::: Available records
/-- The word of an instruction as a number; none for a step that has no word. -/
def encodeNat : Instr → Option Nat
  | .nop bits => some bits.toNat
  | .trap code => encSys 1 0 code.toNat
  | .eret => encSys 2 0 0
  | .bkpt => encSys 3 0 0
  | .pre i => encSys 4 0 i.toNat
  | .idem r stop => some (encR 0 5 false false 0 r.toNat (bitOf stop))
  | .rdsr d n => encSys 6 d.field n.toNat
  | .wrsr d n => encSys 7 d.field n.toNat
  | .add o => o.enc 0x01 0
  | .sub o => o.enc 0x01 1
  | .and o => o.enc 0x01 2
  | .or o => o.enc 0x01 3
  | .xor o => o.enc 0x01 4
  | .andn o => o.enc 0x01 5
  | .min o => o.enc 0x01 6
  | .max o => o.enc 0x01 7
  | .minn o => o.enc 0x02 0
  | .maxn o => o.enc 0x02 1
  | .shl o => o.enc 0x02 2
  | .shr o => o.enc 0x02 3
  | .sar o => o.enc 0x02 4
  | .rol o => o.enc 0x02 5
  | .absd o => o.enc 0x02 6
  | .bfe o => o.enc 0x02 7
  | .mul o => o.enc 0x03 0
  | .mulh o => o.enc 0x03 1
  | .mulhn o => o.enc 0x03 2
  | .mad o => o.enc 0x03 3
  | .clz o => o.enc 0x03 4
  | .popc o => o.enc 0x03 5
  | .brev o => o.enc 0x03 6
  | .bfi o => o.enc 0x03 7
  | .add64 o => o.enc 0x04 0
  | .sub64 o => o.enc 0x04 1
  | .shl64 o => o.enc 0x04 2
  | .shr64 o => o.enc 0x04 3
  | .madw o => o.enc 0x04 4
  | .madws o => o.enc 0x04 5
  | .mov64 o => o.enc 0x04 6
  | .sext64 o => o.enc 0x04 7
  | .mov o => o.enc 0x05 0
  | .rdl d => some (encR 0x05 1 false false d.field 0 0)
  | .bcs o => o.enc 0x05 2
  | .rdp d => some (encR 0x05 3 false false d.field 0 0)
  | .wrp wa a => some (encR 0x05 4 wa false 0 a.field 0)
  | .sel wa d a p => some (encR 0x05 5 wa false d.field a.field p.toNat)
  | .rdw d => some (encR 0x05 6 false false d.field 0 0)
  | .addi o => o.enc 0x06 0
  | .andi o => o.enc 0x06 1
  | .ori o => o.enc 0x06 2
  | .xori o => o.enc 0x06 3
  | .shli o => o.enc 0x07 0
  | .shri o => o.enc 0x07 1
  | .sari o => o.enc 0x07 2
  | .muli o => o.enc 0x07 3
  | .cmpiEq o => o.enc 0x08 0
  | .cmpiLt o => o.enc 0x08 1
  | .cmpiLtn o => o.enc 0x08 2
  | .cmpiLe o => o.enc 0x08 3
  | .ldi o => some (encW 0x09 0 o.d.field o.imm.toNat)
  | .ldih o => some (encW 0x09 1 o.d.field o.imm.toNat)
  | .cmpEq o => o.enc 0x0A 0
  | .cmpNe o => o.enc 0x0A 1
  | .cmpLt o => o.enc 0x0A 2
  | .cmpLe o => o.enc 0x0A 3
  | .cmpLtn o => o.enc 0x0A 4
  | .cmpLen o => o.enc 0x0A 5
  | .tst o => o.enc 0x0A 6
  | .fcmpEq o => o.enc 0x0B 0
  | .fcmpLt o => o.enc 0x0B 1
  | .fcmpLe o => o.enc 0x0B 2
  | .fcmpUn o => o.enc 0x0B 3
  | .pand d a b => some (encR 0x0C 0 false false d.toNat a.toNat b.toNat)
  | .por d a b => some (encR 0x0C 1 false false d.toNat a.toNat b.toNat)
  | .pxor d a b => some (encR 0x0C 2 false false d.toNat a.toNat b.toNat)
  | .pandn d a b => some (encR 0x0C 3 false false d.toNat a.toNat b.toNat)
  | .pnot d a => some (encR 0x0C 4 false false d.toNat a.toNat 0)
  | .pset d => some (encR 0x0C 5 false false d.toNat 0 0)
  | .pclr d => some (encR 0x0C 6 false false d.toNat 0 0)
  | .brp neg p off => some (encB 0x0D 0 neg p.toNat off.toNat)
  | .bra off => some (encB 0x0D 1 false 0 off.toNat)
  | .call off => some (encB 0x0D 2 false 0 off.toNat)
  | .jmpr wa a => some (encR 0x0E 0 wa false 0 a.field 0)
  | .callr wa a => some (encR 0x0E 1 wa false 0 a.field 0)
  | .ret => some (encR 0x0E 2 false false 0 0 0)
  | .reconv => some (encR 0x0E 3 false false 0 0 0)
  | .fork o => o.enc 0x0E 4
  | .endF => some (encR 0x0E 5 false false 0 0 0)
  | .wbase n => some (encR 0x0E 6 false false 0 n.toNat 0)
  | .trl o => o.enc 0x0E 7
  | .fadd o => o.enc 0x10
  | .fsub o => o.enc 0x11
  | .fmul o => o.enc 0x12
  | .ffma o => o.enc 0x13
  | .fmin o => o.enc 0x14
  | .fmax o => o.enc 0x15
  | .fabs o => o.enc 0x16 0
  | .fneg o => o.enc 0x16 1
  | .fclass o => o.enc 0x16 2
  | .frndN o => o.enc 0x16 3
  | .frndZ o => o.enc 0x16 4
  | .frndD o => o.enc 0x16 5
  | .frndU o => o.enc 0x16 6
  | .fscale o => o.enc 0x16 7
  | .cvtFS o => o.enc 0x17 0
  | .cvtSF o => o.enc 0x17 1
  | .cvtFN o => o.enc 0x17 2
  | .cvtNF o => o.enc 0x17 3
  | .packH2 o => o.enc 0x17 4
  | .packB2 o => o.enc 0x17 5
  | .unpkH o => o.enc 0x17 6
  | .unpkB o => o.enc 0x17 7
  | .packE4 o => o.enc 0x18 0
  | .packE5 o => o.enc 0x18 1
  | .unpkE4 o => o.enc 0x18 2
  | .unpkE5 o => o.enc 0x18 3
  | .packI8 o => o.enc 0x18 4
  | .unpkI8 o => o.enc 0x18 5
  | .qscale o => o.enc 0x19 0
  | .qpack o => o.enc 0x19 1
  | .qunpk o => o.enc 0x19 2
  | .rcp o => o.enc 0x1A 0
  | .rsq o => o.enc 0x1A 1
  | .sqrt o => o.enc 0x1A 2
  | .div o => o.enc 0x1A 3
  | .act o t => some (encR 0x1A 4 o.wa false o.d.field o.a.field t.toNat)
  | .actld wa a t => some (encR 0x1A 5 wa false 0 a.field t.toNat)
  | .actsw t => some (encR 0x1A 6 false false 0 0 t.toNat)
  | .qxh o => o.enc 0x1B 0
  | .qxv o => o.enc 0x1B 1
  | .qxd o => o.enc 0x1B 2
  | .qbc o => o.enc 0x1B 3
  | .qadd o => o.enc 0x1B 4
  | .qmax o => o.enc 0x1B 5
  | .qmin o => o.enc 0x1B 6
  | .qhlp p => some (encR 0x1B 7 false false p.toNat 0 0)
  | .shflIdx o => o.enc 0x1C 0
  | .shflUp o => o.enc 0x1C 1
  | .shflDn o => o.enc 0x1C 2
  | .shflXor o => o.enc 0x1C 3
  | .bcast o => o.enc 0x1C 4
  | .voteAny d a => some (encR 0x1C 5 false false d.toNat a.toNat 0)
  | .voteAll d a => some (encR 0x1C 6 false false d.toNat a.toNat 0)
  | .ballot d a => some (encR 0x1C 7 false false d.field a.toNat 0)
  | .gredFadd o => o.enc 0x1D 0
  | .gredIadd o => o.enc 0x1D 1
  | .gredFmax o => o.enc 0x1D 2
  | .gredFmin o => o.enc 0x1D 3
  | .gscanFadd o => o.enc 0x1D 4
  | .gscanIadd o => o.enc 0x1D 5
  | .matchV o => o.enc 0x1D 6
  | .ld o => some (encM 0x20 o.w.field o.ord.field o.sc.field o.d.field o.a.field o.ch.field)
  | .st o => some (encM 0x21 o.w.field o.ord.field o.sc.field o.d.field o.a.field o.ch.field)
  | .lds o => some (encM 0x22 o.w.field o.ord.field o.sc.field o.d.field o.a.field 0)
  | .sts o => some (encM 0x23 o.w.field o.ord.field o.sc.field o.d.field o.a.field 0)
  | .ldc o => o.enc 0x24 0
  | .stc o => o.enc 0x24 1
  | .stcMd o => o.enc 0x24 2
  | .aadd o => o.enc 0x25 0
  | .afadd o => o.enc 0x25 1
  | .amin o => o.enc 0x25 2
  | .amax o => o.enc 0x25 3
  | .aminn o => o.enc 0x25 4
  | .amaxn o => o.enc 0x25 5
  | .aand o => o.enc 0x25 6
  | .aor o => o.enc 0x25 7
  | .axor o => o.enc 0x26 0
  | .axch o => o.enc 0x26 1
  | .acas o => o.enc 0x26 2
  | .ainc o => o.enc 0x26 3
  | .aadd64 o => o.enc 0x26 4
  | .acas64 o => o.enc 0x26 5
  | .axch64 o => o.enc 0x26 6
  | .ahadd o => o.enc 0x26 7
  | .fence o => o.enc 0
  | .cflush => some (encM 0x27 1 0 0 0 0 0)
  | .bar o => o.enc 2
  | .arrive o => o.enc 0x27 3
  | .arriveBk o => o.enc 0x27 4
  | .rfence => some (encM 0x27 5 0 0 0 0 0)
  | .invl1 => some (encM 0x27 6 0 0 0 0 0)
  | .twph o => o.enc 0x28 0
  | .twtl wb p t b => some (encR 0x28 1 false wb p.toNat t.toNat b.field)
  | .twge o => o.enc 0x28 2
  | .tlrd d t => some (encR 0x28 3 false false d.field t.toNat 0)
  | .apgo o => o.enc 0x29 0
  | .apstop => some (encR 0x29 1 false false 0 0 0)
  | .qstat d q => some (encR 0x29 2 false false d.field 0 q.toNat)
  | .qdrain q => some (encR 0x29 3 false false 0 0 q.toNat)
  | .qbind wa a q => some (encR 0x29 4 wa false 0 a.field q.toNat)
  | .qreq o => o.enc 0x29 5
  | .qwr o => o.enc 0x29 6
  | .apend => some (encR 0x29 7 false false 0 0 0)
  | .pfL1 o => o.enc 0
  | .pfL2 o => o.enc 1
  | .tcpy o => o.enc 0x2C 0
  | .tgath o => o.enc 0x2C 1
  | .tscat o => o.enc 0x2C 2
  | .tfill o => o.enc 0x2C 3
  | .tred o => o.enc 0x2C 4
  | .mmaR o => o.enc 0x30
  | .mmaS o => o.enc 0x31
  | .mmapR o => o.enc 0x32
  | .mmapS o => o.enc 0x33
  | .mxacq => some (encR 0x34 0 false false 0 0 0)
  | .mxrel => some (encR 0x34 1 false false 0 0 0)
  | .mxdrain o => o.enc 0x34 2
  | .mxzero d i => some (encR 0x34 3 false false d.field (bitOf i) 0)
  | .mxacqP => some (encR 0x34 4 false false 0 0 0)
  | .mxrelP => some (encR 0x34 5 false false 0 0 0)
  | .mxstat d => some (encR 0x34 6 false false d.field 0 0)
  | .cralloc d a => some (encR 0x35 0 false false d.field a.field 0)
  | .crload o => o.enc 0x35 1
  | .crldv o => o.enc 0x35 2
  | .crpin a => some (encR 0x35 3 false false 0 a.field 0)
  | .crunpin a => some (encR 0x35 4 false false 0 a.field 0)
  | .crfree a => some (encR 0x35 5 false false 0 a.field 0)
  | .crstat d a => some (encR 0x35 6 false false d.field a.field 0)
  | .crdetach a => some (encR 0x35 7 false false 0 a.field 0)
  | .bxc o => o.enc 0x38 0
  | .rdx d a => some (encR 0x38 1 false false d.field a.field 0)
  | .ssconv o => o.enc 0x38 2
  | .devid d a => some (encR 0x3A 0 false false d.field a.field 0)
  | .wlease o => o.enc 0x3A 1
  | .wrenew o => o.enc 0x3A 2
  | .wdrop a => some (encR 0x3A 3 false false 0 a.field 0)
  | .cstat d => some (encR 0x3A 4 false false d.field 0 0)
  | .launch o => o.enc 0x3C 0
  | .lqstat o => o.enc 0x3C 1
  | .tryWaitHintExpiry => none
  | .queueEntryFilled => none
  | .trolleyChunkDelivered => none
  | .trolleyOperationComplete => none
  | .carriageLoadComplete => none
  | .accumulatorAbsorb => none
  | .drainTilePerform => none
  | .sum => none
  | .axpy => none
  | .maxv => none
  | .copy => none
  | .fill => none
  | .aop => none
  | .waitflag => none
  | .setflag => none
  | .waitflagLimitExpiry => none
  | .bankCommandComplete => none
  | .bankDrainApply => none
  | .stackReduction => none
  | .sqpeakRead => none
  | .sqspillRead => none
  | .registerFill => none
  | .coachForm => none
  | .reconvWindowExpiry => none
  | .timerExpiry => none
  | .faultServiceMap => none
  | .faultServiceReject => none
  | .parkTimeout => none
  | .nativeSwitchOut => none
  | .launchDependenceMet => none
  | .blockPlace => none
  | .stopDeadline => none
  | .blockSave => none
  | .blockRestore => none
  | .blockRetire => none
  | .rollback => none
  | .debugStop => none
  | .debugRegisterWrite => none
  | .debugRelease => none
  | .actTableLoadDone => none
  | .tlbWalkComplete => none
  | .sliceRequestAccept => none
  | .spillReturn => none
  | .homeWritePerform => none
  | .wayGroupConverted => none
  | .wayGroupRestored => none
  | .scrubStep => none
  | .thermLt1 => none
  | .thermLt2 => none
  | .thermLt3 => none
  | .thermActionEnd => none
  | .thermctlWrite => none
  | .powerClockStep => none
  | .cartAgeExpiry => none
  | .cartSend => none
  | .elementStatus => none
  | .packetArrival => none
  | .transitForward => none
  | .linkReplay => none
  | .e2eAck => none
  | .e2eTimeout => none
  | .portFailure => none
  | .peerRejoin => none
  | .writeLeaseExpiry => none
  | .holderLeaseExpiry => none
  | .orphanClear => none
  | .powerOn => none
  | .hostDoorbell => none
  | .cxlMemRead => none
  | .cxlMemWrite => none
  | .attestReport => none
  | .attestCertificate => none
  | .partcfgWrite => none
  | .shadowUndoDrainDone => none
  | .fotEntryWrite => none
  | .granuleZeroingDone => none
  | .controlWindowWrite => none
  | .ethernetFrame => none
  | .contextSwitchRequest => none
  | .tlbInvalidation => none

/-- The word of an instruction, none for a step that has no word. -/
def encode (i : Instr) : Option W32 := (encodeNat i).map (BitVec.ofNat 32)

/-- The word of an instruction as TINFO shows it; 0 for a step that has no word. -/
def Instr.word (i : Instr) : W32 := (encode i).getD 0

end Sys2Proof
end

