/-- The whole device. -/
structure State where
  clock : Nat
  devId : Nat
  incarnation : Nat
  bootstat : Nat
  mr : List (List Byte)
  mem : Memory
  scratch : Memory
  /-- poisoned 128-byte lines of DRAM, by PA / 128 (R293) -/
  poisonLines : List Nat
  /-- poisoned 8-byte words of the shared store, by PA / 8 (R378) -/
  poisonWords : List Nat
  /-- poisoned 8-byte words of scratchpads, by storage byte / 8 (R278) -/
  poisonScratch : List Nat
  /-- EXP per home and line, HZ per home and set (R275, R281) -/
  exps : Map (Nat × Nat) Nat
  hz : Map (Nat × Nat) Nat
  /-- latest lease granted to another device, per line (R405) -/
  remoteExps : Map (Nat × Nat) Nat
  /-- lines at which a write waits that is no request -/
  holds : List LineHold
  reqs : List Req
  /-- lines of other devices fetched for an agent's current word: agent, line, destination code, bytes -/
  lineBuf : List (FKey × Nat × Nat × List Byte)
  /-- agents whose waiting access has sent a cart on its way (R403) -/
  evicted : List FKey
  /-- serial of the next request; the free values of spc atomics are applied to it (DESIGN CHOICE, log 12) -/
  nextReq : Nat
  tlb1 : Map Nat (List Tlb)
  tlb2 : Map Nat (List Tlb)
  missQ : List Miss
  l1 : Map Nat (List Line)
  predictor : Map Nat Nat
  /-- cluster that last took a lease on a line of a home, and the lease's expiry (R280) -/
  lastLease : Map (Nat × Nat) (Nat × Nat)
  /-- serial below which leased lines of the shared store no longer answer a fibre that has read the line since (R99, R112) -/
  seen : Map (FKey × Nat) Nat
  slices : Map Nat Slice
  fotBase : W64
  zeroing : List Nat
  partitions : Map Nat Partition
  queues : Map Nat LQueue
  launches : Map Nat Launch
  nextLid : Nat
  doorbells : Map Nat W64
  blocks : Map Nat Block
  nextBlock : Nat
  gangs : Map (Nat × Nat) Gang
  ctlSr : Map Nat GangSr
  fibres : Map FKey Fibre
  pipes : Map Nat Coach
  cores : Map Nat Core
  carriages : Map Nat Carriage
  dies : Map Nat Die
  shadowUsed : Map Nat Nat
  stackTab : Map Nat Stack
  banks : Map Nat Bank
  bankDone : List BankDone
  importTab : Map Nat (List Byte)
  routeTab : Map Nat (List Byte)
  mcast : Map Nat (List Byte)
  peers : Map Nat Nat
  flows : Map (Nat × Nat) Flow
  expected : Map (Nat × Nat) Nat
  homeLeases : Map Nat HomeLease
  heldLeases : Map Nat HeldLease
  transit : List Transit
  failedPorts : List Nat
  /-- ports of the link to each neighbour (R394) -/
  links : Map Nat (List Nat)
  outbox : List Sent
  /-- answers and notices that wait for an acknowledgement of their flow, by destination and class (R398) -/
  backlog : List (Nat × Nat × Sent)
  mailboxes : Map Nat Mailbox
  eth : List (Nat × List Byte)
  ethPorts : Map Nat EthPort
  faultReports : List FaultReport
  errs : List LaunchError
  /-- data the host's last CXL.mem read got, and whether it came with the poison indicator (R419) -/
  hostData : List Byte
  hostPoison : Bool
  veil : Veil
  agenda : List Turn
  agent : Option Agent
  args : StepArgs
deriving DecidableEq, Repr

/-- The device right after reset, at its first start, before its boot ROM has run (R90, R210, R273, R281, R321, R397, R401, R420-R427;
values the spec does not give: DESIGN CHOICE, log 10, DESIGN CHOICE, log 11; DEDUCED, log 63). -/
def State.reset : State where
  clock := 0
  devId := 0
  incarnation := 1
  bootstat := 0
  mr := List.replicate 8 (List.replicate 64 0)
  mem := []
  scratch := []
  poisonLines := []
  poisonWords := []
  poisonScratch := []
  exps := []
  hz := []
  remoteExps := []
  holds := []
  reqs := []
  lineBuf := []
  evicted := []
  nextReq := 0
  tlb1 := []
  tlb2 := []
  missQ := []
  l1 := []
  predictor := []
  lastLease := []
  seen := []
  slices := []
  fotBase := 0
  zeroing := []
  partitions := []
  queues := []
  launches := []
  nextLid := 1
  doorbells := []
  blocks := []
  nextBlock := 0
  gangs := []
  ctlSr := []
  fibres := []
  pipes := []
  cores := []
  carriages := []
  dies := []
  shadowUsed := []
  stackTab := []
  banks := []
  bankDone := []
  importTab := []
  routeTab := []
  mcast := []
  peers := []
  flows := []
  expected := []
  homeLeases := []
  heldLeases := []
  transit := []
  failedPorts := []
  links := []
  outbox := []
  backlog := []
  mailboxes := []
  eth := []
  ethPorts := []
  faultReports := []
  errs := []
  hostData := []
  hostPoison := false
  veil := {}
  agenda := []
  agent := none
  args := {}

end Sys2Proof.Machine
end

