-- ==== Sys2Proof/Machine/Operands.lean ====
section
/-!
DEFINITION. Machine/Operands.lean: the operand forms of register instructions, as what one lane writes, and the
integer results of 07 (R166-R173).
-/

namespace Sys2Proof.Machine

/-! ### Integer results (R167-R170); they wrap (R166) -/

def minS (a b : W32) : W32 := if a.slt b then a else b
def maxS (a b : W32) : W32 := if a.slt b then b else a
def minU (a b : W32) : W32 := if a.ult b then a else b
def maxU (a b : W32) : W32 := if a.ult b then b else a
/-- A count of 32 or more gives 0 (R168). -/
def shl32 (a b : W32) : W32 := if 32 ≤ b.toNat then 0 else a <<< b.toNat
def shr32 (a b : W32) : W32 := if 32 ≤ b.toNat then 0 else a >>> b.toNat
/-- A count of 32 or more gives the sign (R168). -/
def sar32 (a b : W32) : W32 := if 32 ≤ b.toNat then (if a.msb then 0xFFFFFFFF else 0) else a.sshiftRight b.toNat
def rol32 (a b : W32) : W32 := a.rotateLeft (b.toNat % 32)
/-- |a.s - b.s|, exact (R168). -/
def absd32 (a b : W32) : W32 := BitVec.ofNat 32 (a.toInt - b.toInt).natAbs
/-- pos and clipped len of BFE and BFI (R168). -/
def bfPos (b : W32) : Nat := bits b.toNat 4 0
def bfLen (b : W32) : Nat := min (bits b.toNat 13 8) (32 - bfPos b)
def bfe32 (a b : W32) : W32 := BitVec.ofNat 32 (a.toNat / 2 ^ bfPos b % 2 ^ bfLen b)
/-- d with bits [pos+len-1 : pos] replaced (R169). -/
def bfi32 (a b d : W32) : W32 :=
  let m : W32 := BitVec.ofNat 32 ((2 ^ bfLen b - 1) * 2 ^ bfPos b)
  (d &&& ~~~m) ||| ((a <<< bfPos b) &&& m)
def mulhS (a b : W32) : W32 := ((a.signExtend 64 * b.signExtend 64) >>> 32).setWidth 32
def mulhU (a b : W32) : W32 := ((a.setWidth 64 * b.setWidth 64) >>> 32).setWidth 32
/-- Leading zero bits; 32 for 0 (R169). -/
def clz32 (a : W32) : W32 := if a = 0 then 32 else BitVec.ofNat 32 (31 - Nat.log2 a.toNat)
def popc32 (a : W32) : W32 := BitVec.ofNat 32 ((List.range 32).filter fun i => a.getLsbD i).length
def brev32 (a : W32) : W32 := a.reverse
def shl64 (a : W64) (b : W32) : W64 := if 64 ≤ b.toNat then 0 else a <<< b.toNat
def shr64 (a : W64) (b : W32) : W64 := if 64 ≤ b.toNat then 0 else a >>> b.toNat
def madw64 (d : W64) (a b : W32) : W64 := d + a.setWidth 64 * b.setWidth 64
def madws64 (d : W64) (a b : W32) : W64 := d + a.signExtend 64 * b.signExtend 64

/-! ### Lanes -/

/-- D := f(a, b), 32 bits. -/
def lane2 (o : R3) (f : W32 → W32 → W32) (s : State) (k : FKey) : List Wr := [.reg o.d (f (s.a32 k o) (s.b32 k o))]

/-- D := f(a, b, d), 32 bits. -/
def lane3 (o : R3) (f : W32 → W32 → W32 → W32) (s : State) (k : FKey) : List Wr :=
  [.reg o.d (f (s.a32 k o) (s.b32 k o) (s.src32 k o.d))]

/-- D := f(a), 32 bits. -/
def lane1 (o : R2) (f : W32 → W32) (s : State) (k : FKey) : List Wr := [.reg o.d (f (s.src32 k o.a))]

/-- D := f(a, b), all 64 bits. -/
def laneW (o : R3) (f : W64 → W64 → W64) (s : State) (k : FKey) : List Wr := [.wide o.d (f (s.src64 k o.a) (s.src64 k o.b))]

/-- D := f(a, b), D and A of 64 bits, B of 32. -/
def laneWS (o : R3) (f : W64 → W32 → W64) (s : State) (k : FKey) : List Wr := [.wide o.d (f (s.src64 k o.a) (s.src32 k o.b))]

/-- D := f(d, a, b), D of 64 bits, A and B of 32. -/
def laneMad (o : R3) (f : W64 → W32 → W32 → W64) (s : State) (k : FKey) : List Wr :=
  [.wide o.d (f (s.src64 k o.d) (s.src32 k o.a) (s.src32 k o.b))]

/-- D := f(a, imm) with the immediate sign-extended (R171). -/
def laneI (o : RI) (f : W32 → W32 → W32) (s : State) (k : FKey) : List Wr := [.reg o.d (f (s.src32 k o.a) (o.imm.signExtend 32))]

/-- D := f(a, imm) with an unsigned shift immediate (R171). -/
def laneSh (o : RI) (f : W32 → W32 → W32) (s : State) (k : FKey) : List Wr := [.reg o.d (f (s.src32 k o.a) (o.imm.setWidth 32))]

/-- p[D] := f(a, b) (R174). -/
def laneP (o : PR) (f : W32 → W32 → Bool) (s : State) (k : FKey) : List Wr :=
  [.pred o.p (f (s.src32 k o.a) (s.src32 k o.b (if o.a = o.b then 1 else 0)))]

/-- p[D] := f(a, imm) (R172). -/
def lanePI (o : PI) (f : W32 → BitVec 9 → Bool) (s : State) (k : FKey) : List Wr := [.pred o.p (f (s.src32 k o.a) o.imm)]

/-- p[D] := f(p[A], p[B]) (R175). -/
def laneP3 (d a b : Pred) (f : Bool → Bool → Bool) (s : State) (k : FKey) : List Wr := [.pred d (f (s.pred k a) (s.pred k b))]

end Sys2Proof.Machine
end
::::::
▶ _Exercise requirements_
When copying the data above, please keep exactly the lines from its first line through the line with "o.enc 0x01 3", both ends included, and drop the rest.

▶ _Answer_
/-- The word of an instruction as a number; none for a step that has no word. -/
def encodeNat : Instr → Option Nat
  | .nop bits => some bits.toNat
  | .trap code => encSys 1 0 code.toNat
  | .eret => encSys 2 0 0
  | .bkpt => encSys 3 0 0
  | .pre i => encSys 4 0 i.toNat
  | .idem r stop => some (encR 0 5 false false 0 r.toNat (bitOf stop))
  | .rdsr d n => encSys 6 d.field n.toNat
  | .wrsr d n => encSys 7 d.field n.toNat
  | .add o => o.enc 0x01 0
  | .sub o => o.enc 0x01 1
  | .and o => o.enc 0x01 2
  | .or o => o.enc 0x01 3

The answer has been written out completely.